§ WHAT YOU WILL DO: Please repeat the records, word for word and without gaps.

§ DATASET CONTENT:

-- ==== Sys2Proof/Decode.lean ====
section
/-! DEFINITION. Reading bytes: the byte order of the links (R179), the directory records of R27 to R29 and Table 10-3,
and the command a table word spells (none: no row of the table gives bits). -/

namespace Sys2Proof

/-- The command that a word spells by the bits of spec/opcode_table.json. No row gives bits, so no word spells one. -/
def decodeTableWord (_nbits _w : Nat) : Option Instr := none

/-- The high-order byte of a 16-bit number, sent first (R179). -/
def highByte (w : Word16) : Byte := w.extractLsb' 8 8

/-- The low-order byte of a 16-bit number, sent second (R179). -/
def lowByte (w : Word16) : Byte := w.extractLsb' 0 8

/-- The two bytes of a 16-bit number in the order sent (R179). -/
def wordBytes (w : Word16) : List Byte := [highByte w, lowByte w]

/-- The 16-bit number whose bytes arrive high-order first (R179). -/
def wordOf (h l : Byte) : Word16 := h ++ l

/-- The thirty bytes of a tile payload or directory block in the order they arrive. -/
def bytes30 (b : Bytes30) : List Byte :=
  (List.range 30).map fun i => b.extractLsb' (8 * (29 - i)) 8

/-- Bytes as one block, the first byte the high-order one. -/
def bytes30Of (l : List Byte) : Bytes30 :=
  l.foldl (fun acc b => (acc <<< 8) ||| b.setWidth 240) 0

/-- The kind codes of the fifteen orders of Table 10-4. -/
def orderKinds : List Byte := [0x01, 0x02, 0x03, 0x04, 0x05, 0x06, 0x07, 0x08, 0x09, 0x0A, 0x0B, 0x0C, 0x0D, 0x0E, 0x0F]

/-- The length in bytes, kind byte included, of a cell of this kind (R180); none for an unknown kind. -/
def cellLength (kind : Byte) : Option Nat :=
  if kind = 0x51 then some 8
  else if kind = 0x52 then some 34
  else if kind = 0x53 then some 35
  else if kind = 0x54 then some 1
  else if kind = 0x55 then some 1
  else none

/-- The record that a body of the given kind holds by Table 10-3; none when the kind is unknown or the body has not the
size its kind implies (R27, R28). -/
def recordOf (kind : Byte) (body : List Byte) : Option Record :=
  if kind = 0x11 then
    match body with
    | [l, sh, sl, n, p, g, t, c, s] =>
      some (.lane l.toNat (wordOf sh sl).toNat n.toNat p.toNat g.toNat t.toNat c.toNat s.toNat)
    | _ => none
  else if kind = 0x12 then
    match body with
    | ih :: il :: s :: f :: p :: m :: rest =>
      let twinPresent := f.getLsbD 4
      let count := (f.extractLsb' 0 3).toNat
      if rest.length = (if twinPresent then 1 else 0) + count then
        let ids := rest.map BitVec.toNat
        some (.service (wordOf ih il) s.toNat (f.extractLsb' 6 2).toNat
          (if f.getLsbD 5 then some p.toNat else none)
          (if twinPresent then ids.head? else none)
          (if twinPresent then ids.tail else ids) m)
      else none
    | _ => none
  else if kind = 0x13 then
    match body with
    | ih :: il :: s :: text => if text.length = 16 then some (.serviceLabel (wordOf ih il) s.toNat text) else none
    | _ => none
  else if kind = 0x14 then
    match body with
    | s :: ih :: il :: lc :: sc :: name =>
      if name.length = 16 then some (.ident s.toNat (wordOf ih il) lc.toNat sc.toNat name) else none
    | _ => none
  else if kind = 0x15 then
    match body with
    | [s, fh, fl, lc, sc] => some (.change s.toNat (wordOf fh fl).toNat lc.toNat sc.toNat)
    | _ => none
  else if kind = 0x21 then
    match body with
    | [t, st, sh, sl] => some (.announce t.toNat st.toNat (wordOf sh sl))
    | _ => none
  else if kind = 0x22 then
    match body with
    | ih :: il :: tg :: ix :: ct :: text =>
      if text.length = 16 then some (.labelSegment (wordOf ih il) tg.toNat ix.toNat ct.toNat text) else none
    | _ => none
  else none

/-- The limits of R29: a record that passes them is well-formed. -/
def Record.wellFormed : Record → Bool
  | .lane id start n profile g trim cls serial =>
    decide (id ≤ 63 ∧ start ≤ 575 ∧ 1 ≤ n ∧ n ≤ 96 ∧ start + n ≤ 576 ∧ profile ≤ 3 ∧ g ≤ 15 ∧
      (g = 0 ∨ n % (g + 1) = 0) ∧ trim ≤ 29 ∧ (cls = 1 ∨ cls = 2) ∧ serial ≤ 15)
  | .service _ serial kind primary twin data _ =>
    let ids := primary.toList ++ twin.toList ++ data
    decide (((kind = 1 ∧ primary.isSome) ∨ (kind = 2 ∧ primary = none ∧ twin = none ∧ data ≠ [])) ∧
      data.length ≤ 3 ∧ (∀ x ∈ ids, x ≤ 63) ∧ ids.Nodup ∧ serial ≤ 15)
  | .serviceLabel _ serial _ => decide (serial ≤ 15)
  | .ident serial _ lanes services _ => decide (lanes ≤ 64 ∧ services ≤ 32 ∧ serial ≤ 15)
  | .change serial frame lanes services => decide (lanes ≤ 64 ∧ services ≤ 32 ∧ serial ≤ 15 ∧ frame ≤ 4095)
  | .announce type state _ => decide (type ≤ 7 ∧ (state = 0 ∨ state = 1))
  | .labelSegment _ toggle index count _ => decide (toggle ≤ 1 ∧ 1 ≤ count ∧ count ≤ 8 ∧ index < count)

/-- A record of this kind and body that is well-formed (R28, R29); none where the record is discarded. -/
def wellFormedRecordOf (kind : Byte) (body : List Byte) : Option Record :=
  (recordOf kind body).filter Record.wellFormed

/-- The well-formed records of a directory block in order, read by R27: kind 0x00 ends the block, a record is skipped by
its length, and a length past the end discards the rest. The fuel is a bound on the records that can follow. -/
def parseRecords : Nat → List Byte → List Record
  | 0, _ => []
  | fuel + 1, kind :: len :: rest =>
    if kind = 0 then []
    else if rest.length < len.toNat then []
    else (wellFormedRecordOf kind (rest.take len.toNat)).toList ++ parseRecords fuel (rest.drop len.toNat)
  | _ + 1, _ => []

/-- The well-formed records of the directory bytes of one DIR cell (R26 to R29). -/
def parseBlock (bytes : List Byte) : List Record := parseRecords bytes.length bytes

end Sys2Proof
end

§ RESPONSE AREA:
-- ==== Sys2Proof/Decode.lean ====
section
/-! DEFINITION. Reading bytes: the byte order of the links (R179), the directory records of R27 to R29 and Table 10-3,
and the command a table word spells (none: no row of the table gives bits). -/

namespace Sys2Proof

/-- The command that a word spells by the bits of spec/opcode_table.json. No row gives bits, so no word spells one. -/
def decodeTableWord (_nbits _w : Nat) : Option Instr := none

/-- The high-order byte of a 16-bit number, sent first (R179). -/
def highByte (w : Word16) : Byte := w.extractLsb' 8 8

/-- The low-order byte of a 16-bit number, sent second (R179). -/
def lowByte (w : Word16) : Byte := w.extractLsb' 0 8

/-- The two bytes of a 16-bit number in the order sent (R179). -/
def wordBytes (w : Word16) : List Byte := [highByte w, lowByte w]

/-- The 16-bit number whose bytes arrive high-order first (R179). -/
def wordOf (h l : Byte) : Word16 := h ++ l

/-- The thirty bytes of a tile payload or directory block in the order they arrive. -/
def bytes30 (b : Bytes30) : List Byte :=
  (List.range 30).map fun i => b.extractLsb' (8 * (29 - i)) 8

/-- Bytes as one block, the first byte the high-order one. -/
def bytes30Of (l : List Byte) : Bytes30 :=
  l.foldl (fun acc b => (acc <<< 8) ||| b.setWidth 240) 0

/-- The kind codes of the fifteen orders of Table 10-4. -/
def orderKinds : List Byte := [0x01, 0x02, 0x03, 0x04, 0x05, 0x06, 0x07, 0x08, 0x09, 0x0A, 0x0B, 0x0C, 0x0D, 0x0E, 0x0F]

/-- The length in bytes, kind byte included, of a cell of this kind (R180); none for an unknown kind. -/
def cellLength (kind : Byte) : Option Nat :=
  if kind = 0x51 then some 8
  else if kind = 0x52 then some 34
  else if kind = 0x53 then some 35
  else if kind = 0x54 then some 1
  else if kind = 0x55 then some 1
  else none

/-- The record that a body of the given kind holds by Table 10-3; none when the kind is unknown or the body has not the
size its kind implies (R27, R28). -/
def recordOf (kind : Byte) (body : List Byte) : Option Record :=
  if kind = 0x11 then
    match body with
    | [l, sh, sl, n, p, g, t, c, s] =>
      some (.lane l.toNat (wordOf sh sl).toNat n.toNat p.toNat g.toNat t.toNat c.toNat s.toNat)
    | _ => none
  else if kind = 0x12 then
    match body with
    | ih :: il :: s :: f :: p :: m :: rest =>
      let twinPresent := f.getLsbD 4
      let count := (f.extractLsb' 0 3).toNat
      if rest.length = (if twinPresent then 1 else 0) + count then
        let ids := rest.map BitVec.toNat
        some (.service (wordOf ih il) s.toNat (f.extractLsb' 6 2).toNat
          (if f.getLsbD 5 then some p.toNat else none)
          (if twinPresent then ids.head? else none)
          (if twinPresent then ids.tail else ids) m)
      else none
    | _ => none
  else if kind = 0x13 then
    match body with
    | ih :: il :: s :: text => if text.length = 16 then some (.serviceLabel (wordOf ih il) s.toNat text) else none
    | _ => none
  else if kind = 0x14 then
    match body with
    | s :: ih :: il :: lc :: sc :: name =>
      if name.length = 16 then some (.ident s.toNat (wordOf ih il) lc.toNat sc.toNat name) else none
    | _ => none
  else if kind = 0x15 then
    match body with
    | [s, fh, fl, lc, sc] => some (.change s.toNat (wordOf fh fl).toNat lc.toNat sc.toNat)
    | _ => none
  else if kind = 0x21 then
    match body with
    | [t, st, sh, sl] => some (.announce t.toNat st.toNat (wordOf sh sl))
    | _ => none
  else if kind = 0x22 then
    match body with
    | ih :: il :: tg :: ix :: ct :: text =>
      if text.length = 16 then some (.labelSegment (wordOf ih il) tg.toNat ix.toNat ct.toNat text) else none
    | _ => none
  else none

/-- The limits of R29: a record that passes them is well-formed. -/
def Record.wellFormed : Record → Bool
  | .lane id start n profile g trim cls serial =>
    decide (id ≤ 63 ∧ start ≤ 575 ∧ 1 ≤ n ∧ n ≤ 96 ∧ start + n ≤ 576 ∧ profile ≤ 3 ∧ g ≤ 15 ∧
      (g = 0 ∨ n % (g + 1) = 0) ∧ trim ≤ 29 ∧ (cls = 1 ∨ cls = 2) ∧ serial ≤ 15)
  | .service _ serial kind primary twin data _ =>
    let ids := primary.toList ++ twin.toList ++ data
    decide (((kind = 1 ∧ primary.isSome) ∨ (kind = 2 ∧ primary = none ∧ twin = none ∧ data ≠ [])) ∧
      data.length ≤ 3 ∧ (∀ x ∈ ids, x ≤ 63) ∧ ids.Nodup ∧ serial ≤ 15)
  | .serviceLabel _ serial _ => decide (serial ≤ 15)
  | .ident serial _ lanes services _ => decide (lanes ≤ 64 ∧ services ≤ 32 ∧ serial ≤ 15)
  | .change serial frame lanes services => decide (lanes ≤ 64 ∧ services ≤ 32 ∧ serial ≤ 15 ∧ frame ≤ 4095)
  | .announce type state _ => decide (type ≤ 7 ∧ (state = 0 ∨ state = 1))
  | .labelSegment _ toggle index count _ => decide (toggle ≤ 1 ∧ 1 ≤ count ∧ count ≤ 8 ∧ index < count)

/-- A record of this kind and body that is well-formed (R28, R29); none where the record is discarded. -/
def wellFormedRecordOf (kind : Byte) (body : List Byte) : Option Record :=
  (recordOf kind body).filter Record.wellFormed

/-- The well-formed records of a directory block in order, read by R27: kind 0x00 ends the block, a record is skipped by
its length, and a length past the end discards the rest. The fuel is a bound on the records that can follow. -/
def parseRecords : Nat → List Byte → List Record
  | 0, _ => []
  | fuel + 1, kind :: len :: rest =>
    if kind = 0 then []
    else if rest.length < len.toNat then []
    else (wellFormedRecordOf kind (rest.take len.toNat)).toList ++ parseRecords fuel (rest.drop len.toNat)
  | _ + 1, _ => []

/-- The well-formed records of the directory bytes of one DIR cell (R26 to R29). -/
def parseBlock (bytes : List Byte) : List Record := parseRecords bytes.length bytes

end Sys2Proof
end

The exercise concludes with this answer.